Nous inscrivons nos performances rentables et durables dans une gestion rigoureuse des risques, des capitaux et des liquidités.

Notre gestion des risques se fonde sur un modèle articulé autour de trois lignes de défense : Notre modèle “trois lignes de Défense” 

Notre priorité : metre nos clients au centre de nos efforts en matière de gestion des risques

La principale priorité consiste à contribuer au recentrage du client. En d’autres termes, la gestion des risques soutient le business afin de proposer des produits et services adaptés, justes et durables.

Notre souci constant : protéger nos clients contre les pratiques injustes ou inappropriées

Un volet important de cette priorité consiste à protéger le client contre des pratiques déloyales ou inadaptées. De plus en plus, la protection du client est également définie dans la réglementation : directive et règlement concernant les marchés d'instruments financiers (MiFID et MiFIR), directive sur l'intermédiation en assurance (IMD), de même que plusieurs initiatives émanant de l'AEMF (Autorité européenne des marchés financiers).

Notre environnement : une régulation de plus en plus forte

Le renforcement de la réglementation est un facteur contraignant pour l’ensemble du secteur financier. Pour les années à venir, il s'agit notamment des réglementations suivantes :

  • La General Data Protection Regulation (GDPR) détermine les règles en matière de traitement des données personnelles. Ceci pourrait avoir un impact significatif sur différentes activités, dont le marketing, les bases de données, les assurances, etc.
  • La Markets in Financial Instruments Directive II (MiFID2 et MiFIR) dont l'objectif est de rendre les marchés financiers européens plus efficaces et plus transparents et de mettre en place une meilleure protection de l'investisseur, avec un impact sur tous les domaines liés aux produits et processus d'investissement.
  • La Payment Services Directive II (PSD2) concerne, notamment, la mise à disposition des tiers des infocomptes, afin qu'ils puissent plus facilement entrer dans le marché, ce qui aura un impact direct sur les modèles d'entreprise traditionnels des institutions financières.
  • Mais nous pensons également à l'ePrivacy Regulation, relative à la protection des communications électroniques, aux PRIIPS (packaged retail investment and insurance-based products), qui visent la standardisation de l'information relative à ce type de produits et à l'Insurance Distribution Directive, axée sur la protection des intérêts du client, la surveillance des produits et la bonne gouvernance en matière de produits.
  • En termes de solvabilité, différentes initiatives sont actuellement en cours, notamment au niveau des activités bancaires. Les principales initiatives concernent le mode de calcul des actifs pondérés en fonction des risques (Bâle IV) et la poursuite de la rationalisation de la législation, qui devraient faire en sorte qu'en cas de pertes subies par les banques, ce soient les actionnaires et les créanciers, et non plus les autorités publiques, qui absorbent les pertes.
  • Par ailleurs, de nouvelles prescriptions IFRS sont prévues, comme IFRS 17, qui concerne spécifiquement les activités d'assurance et sera d'application début 2021 (après approbation de l’UE) et, surtout, IFRS 9, qui entrera en vigueur dès 2018 et définit, notamment, une nouvelle classification des instruments financiers et de nouvelles règles pour les réductions de valeur (voir l'Annexe 1.0 dans le chapitre Comptes annuels consolidés).
  • Nous anticipons également de nouvelles exigences de transparence sur les risques et de nouvelles opportunités liées au changement climatique.

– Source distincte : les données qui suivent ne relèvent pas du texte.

-- ==== Sys2Proof/Tests/Slice0.lean ====
section
/-! SUPPORT. The model's own tests, with expected values from the spec's rules and from the vectors of
95_test_vectors.md (named at each test), and the witnesses that the statements' hypotheses can be met. -/

namespace Sys2Proof.Tests

open Sys2Proof.Machine

/-- A built machine with no event waiting. -/
def machineOf (cfg : Config) (b : Block) : State :=
  { chip := some { cfg := cfg, blk := b }, inbox := [], resp := .nothing }

/-- The state of the example of 44_save_state.md R202. -/
def exampleBlock : Block where
  count := 3
  reload := 7
  enabled := true
  pending := false
  banks := [0, 1, 2, 3, 4, 5, 6, 7]
  lastEdge := some 0x1234
  a12Prev := true

/-- The same with the A12 line low, as before a rising transition. -/
def lowBlock : Block :=
  { exampleBlock with a12Prev := false }

/-- The machine of the R202 example in REF. -/
def example0 : State := machineOf Config.ref exampleBlock

def blockAfter (o : StepOutcome) : Option Block :=
  (nextState? o).bind fun s => s.chip.map Chip.blk

def responseAfter (o : StepOutcome) : Option Response :=
  (nextState? o).map State.resp

/-! ### WellFormed refuses an ill-formed term of each check -/

theorem test_wf_bankSelect_wrong_index : (Instr.bankSelect 2 0x8003 0x2A).wf decodeRef = false := by decide
theorem test_wf_irqReloadValue_wrong_address : (Instr.irqReloadValue 0xF001 0).wf decodeRef = false := by decide
theorem test_wf_irqLatch_wrong_address : (Instr.irqLatch 0xF000 0).wf decodeRef = false := by decide
theorem test_wf_irqEnable_wrong_address : (Instr.irqEnable 0x8002 0).wf decodeRef = false := by decide
theorem test_wf_irqAck_wrong_address : (Instr.irqAck 0x5003 0).wf decodeRef = false := by decide
theorem test_wf_unmappedWrite_mapped_address : (Instr.unmappedWrite 0xFFFF 0).wf decodeRef = false := by decide

/-! ### Decoding: one written-out record for each event (30_encoding.md R70 to R73, R76; programs P1 and P3) -/

theorem test_decode_bankSelect : decode decodeRef ⟨0x0, .word 0x80021E⟩ = .ok (.bankSelect 2 0x8002 0x1E) := by rfl
theorem test_decode_irqReloadValue : decode decodeRef ⟨0x0, .word 0xF00003⟩ = .ok (.irqReloadValue 0xF000 0x03) := by rfl
theorem test_decode_irqLatch : decode decodeRef ⟨0x0, .word 0xF00100⟩ = .ok (.irqLatch 0xF001 0x00) := by rfl
theorem test_decode_irqEnable : decode decodeRef ⟨0x0, .word 0xF00201⟩ = .ok (.irqEnable 0xF002 0x01) := by rfl
theorem test_decode_irqAck : decode decodeRef ⟨0x0, .word 0xF00300⟩ = .ok (.irqAck 0xF003 0x00) := by rfl
theorem test_decode_unmappedWrite : decode decodeRef ⟨0x0, .word 0x5000FF⟩ = .ok (.unmappedWrite 0x5000 0xFF) := by rfl
theorem test_decode_ppuAddr : decode decodeRef ⟨0x1, .word 0x10000000000000000104⟩ = .ok (.ppuAddr 0x1000 260) := by rfl
theorem test_decode_irqPoll : decode decodeRef ⟨0x2, .empty⟩ = .ok .irqPoll := by rfl
theorem test_decode_queryBank_prg : decode decodeRef ⟨0x3, .word 0x0FFFC⟩ = .ok (.queryBank .prg 0xFFFC) := by rfl
theorem test_decode_queryBank_chr : decode decodeRef ⟨0x3, .word 0x11800⟩ = .ok (.queryBank .chr 0x1800) := by rfl
theorem test_decode_resetHard : decode decodeRef ⟨0x4, .empty⟩ = .ok .resetHard := by rfl
theorem test_decode_resetSoft : decode decodeRef ⟨0x5, .empty⟩ = .ok .resetSoft := by rfl
theorem test_decode_serialize : decode decodeRef ⟨0x6, .empty⟩ = .ok .serialize := by rfl
theorem test_decode_deserialize : decode decodeRef ⟨0x7, .bytes [0x01, 0x03]⟩ = .ok (.deserialize [0x01, 0x03]) := by rfl
theorem test_decode_peekBank : decode decodeRef ⟨0x8, .index 8⟩ = .ok (.peekBank 8) := by rfl
theorem test_decode_peekCount : decode decodeRef ⟨0x9, .empty⟩ = .ok .peekCount := by rfl
theorem test_decode_construct : decode decodeRef ⟨0xA, .config Config.ref⟩ = .ok (.construct Config.ref) := by rfl
theorem test_decode_unknown_tag : decode decodeRef ⟨0xB, .empty⟩ = .error .unknownEvent := by rfl
theorem test_decode_too_wide : decode decodeRef ⟨0x0, .word 0x1000000⟩ = .error .malformedRecord := by rfl
theorem test_decode_wrong_payload : decode decodeRef ⟨0x2, .word 0⟩ = .error .malformedRecord := by rfl

/-! ### The events, at most two each -/

/-- V-REG-1. -/
theorem test_bankSelect_writes_bank_3 :
    (blockAfter (exec (.bankSelect 3 0x8003 0x2A) example0)).map Block.banks = some [0, 1, 2, 0x2A, 4, 5, 6, 7] := by
  decide

/-- V-SAV-6: the data byte is cut to BANK_WIDTH = 4. -/
theorem test_bankSelect_truncates :
    (blockAfter (exec (.bankSelect 0 0x8000 0x3C) (machineOf { Config.ref with bankWidth := 4 } exampleBlock))).map Block.banks
      = some [0x0C, 1, 2, 3, 4, 5, 6, 7] := by decide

Des risques nouveaux, liés à un contexte opérationnel en changement permanent 

Nous considérons le cyber risk, et notamment le piratage informatique, comme un des risques majeurs. Dans un monde de plus en plus numérique, les attaques informatiques constituent une menace constante pouvant entraîner d’importants dommages sur les plans financier et de la réputation.

On parle de business risk lorsque des changements au niveau de facteurs externes risquent d’écorner la demande de nos produits et services, ou leur rentabilité. À l’origine de ce risque, on note principalement des changements au niveau de l’environnement concurrentiel ou du comportement des clients.

Notre gestion des risques inhérents à notre secteur

Outre ces risques d’ordre général, le bancassureur que nous sommes est également confronté à des risques typiques pour le secteur : risque de crédit, risque pays, risques de taux d’intérêt et de change, risque de liquidité, risque d’assurance et risques opérationnels. Vous trouverez un résumé des principaux risques de banque et d’assurance typiques dans le rapport annuel, gestion des risques.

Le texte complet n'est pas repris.